▶ _Problem details_:
When you reach the line that contains "neededEnts ids es" in the data below, start reproducing lines exactly, and stop after the line that contains "(neededEnts ids (s.core".

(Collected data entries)

━━━━━━━━━━━━━━━━

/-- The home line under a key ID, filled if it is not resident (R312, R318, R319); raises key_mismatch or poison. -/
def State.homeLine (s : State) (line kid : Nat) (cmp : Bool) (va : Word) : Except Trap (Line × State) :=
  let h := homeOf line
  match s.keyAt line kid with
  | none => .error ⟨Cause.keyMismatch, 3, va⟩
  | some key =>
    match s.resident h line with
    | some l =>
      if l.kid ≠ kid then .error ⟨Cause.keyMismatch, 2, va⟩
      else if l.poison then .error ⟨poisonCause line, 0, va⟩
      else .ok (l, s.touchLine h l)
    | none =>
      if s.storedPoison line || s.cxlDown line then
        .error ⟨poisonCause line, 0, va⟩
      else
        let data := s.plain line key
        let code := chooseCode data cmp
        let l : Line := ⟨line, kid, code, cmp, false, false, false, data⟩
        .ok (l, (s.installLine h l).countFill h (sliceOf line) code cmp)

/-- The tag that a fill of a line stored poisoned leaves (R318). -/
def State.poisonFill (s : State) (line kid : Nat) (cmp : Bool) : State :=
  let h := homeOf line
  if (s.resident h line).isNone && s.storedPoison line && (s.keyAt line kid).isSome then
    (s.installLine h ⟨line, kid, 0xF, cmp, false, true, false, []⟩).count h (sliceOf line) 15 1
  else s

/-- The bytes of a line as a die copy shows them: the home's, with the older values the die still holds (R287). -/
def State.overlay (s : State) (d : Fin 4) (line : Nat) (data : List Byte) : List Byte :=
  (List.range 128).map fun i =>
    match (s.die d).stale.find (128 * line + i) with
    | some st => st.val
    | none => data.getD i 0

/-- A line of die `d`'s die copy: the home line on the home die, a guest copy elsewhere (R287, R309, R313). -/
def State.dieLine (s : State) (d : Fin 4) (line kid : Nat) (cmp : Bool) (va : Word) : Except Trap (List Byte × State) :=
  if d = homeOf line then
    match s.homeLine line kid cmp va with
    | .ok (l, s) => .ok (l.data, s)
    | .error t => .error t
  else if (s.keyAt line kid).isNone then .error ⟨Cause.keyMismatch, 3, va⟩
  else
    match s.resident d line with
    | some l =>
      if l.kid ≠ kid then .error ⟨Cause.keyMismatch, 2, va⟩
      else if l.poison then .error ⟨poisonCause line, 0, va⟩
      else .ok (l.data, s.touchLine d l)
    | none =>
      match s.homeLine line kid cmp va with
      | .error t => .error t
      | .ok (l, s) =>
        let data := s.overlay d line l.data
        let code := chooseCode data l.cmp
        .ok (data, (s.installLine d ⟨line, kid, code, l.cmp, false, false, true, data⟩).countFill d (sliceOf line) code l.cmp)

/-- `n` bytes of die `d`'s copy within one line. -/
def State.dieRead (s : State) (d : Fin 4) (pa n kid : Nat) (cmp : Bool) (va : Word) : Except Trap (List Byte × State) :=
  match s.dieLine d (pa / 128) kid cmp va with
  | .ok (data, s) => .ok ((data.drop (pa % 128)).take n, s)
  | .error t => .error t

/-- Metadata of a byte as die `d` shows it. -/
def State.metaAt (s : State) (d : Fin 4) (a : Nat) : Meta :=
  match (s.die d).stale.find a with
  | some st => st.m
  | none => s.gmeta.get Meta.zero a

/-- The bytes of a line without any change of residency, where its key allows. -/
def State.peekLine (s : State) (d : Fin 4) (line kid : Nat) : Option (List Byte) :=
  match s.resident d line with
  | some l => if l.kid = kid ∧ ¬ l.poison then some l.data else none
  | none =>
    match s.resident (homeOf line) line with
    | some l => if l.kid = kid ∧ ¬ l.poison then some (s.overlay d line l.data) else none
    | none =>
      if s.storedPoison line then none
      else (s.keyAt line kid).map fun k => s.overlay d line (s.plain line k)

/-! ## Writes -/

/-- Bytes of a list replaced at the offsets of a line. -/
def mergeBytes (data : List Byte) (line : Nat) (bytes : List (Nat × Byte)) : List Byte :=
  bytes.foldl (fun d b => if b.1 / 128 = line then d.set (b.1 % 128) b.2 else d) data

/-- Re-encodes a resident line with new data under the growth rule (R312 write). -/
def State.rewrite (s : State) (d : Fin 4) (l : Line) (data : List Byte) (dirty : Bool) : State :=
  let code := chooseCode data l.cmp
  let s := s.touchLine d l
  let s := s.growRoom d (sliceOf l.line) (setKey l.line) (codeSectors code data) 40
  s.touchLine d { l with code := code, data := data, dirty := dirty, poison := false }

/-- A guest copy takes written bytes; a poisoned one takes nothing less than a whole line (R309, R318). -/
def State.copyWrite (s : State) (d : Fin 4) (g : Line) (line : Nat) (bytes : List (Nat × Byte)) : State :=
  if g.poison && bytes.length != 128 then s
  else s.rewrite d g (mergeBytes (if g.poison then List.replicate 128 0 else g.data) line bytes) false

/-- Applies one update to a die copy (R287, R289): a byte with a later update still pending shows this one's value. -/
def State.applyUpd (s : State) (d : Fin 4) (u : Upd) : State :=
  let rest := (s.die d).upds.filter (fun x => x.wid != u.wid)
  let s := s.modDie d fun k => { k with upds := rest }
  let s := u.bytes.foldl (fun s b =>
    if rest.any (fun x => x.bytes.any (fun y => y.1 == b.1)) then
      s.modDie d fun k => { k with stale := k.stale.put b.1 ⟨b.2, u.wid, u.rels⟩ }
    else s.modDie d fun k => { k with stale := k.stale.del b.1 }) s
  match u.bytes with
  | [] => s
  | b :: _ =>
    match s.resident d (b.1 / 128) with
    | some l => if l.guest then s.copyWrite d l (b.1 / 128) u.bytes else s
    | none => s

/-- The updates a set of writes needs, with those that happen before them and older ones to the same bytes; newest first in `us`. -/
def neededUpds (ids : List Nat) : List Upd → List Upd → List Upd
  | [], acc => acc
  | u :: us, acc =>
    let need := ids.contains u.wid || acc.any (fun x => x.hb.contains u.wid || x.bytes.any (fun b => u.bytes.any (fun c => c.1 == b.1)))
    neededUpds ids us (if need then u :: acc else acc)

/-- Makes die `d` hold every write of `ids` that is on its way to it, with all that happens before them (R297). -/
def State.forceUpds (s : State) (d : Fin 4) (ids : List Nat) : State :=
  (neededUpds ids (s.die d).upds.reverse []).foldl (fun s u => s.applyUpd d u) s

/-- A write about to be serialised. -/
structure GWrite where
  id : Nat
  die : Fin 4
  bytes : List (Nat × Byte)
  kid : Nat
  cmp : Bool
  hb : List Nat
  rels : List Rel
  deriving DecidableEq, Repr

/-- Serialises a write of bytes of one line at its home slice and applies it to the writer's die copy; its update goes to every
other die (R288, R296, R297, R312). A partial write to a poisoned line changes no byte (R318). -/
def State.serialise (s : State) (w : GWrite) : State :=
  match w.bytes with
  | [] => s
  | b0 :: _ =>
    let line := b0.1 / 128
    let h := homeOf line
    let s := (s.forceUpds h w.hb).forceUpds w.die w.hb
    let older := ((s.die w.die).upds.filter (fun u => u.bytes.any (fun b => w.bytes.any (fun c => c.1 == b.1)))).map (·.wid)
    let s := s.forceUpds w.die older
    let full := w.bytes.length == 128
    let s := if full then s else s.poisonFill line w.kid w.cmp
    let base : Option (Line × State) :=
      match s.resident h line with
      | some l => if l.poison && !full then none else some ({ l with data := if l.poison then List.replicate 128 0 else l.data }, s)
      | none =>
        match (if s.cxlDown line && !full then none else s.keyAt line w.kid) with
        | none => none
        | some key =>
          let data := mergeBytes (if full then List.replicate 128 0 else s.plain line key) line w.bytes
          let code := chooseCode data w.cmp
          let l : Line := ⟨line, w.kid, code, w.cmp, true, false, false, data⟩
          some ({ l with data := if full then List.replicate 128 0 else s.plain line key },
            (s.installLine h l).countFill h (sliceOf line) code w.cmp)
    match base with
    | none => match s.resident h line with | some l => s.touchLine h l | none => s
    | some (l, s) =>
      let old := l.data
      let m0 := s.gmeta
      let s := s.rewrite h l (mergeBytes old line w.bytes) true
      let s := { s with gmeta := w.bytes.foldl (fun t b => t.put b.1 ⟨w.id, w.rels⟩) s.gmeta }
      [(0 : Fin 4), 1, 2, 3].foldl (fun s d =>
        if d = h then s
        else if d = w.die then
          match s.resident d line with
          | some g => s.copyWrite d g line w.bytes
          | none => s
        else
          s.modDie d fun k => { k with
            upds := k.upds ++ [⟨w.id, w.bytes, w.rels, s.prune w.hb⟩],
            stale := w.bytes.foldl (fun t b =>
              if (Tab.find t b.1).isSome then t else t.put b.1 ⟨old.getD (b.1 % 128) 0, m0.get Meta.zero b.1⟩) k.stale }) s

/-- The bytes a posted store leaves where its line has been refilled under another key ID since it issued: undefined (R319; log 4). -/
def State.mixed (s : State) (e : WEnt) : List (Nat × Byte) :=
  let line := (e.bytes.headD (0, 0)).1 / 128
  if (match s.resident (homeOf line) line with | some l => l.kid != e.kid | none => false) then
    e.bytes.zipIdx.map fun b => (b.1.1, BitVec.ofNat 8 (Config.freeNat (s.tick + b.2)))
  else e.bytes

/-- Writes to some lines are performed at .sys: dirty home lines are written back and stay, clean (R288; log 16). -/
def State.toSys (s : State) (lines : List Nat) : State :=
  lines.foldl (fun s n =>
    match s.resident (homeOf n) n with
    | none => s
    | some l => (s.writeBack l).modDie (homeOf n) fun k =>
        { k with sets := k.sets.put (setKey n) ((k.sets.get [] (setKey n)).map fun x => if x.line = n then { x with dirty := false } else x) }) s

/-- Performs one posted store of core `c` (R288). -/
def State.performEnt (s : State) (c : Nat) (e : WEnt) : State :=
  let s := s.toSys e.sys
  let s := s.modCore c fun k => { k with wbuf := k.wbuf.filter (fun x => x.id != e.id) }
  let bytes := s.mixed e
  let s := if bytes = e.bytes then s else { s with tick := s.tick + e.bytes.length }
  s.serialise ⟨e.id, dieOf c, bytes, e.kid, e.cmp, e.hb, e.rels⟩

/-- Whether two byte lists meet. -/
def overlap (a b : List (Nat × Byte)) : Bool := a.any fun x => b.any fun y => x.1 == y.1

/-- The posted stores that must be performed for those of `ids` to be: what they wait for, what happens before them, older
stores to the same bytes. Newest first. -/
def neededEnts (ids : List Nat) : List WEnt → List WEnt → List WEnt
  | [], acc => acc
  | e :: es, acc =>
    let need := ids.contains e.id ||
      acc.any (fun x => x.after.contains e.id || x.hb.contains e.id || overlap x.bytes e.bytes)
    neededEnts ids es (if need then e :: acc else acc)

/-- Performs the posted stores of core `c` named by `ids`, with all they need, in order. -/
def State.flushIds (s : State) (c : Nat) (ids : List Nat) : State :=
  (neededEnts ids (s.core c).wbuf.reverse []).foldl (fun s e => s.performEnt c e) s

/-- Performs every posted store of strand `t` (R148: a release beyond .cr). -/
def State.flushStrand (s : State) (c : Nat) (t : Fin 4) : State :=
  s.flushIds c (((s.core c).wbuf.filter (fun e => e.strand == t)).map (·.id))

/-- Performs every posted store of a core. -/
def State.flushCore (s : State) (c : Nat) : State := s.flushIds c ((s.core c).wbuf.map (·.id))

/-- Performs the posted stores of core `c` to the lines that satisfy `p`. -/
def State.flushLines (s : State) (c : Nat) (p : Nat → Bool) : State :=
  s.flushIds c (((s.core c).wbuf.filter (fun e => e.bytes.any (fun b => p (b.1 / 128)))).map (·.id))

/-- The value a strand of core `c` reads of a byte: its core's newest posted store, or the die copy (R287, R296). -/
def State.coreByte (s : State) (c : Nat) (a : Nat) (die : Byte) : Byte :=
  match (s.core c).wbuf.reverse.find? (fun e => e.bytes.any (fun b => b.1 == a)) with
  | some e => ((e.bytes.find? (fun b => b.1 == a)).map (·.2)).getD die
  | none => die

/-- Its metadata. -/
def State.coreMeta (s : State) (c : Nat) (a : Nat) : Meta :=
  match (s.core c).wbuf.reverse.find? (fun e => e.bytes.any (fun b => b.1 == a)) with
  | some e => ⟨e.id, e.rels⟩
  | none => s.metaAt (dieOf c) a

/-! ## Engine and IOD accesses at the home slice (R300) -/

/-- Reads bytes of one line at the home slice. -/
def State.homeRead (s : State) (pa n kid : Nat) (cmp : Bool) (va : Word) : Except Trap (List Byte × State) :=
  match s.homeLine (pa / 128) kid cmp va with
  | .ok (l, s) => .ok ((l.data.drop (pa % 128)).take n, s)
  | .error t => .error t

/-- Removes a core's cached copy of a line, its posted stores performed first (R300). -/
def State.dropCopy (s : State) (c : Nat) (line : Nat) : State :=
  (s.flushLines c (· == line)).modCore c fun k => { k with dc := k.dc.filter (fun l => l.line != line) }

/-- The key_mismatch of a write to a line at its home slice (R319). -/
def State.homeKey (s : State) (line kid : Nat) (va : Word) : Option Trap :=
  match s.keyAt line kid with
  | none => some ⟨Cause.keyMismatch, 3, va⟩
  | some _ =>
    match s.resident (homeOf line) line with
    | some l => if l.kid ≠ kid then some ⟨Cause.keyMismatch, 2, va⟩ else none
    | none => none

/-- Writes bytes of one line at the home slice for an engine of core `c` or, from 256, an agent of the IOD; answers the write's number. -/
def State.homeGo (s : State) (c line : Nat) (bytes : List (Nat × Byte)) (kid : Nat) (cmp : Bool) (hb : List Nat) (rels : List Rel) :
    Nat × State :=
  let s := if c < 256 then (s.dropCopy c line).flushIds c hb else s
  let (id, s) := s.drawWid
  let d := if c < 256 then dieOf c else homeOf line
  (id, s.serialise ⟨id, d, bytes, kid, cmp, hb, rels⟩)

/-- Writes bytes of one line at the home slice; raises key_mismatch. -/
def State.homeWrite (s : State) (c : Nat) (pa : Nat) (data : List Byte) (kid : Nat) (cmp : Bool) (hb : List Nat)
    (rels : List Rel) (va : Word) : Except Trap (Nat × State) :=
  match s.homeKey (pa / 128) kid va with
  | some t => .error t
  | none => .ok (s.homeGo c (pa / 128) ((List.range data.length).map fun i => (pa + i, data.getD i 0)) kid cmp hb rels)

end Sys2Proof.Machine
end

━━━━━━━━━━━━━━━━

▶ _Completed exercise_:
    neededEnts ids es (if need then e :: acc else acc)

/-- Performs the posted stores of core `c` named by `ids`, with all they need, in order. -/
def State.flushIds (s : State) (c : Nat) (ids : List Nat) : State :=
  (neededEnts ids (s.core c).wbuf.reverse []).foldl (fun s e => s.performEnt c e) s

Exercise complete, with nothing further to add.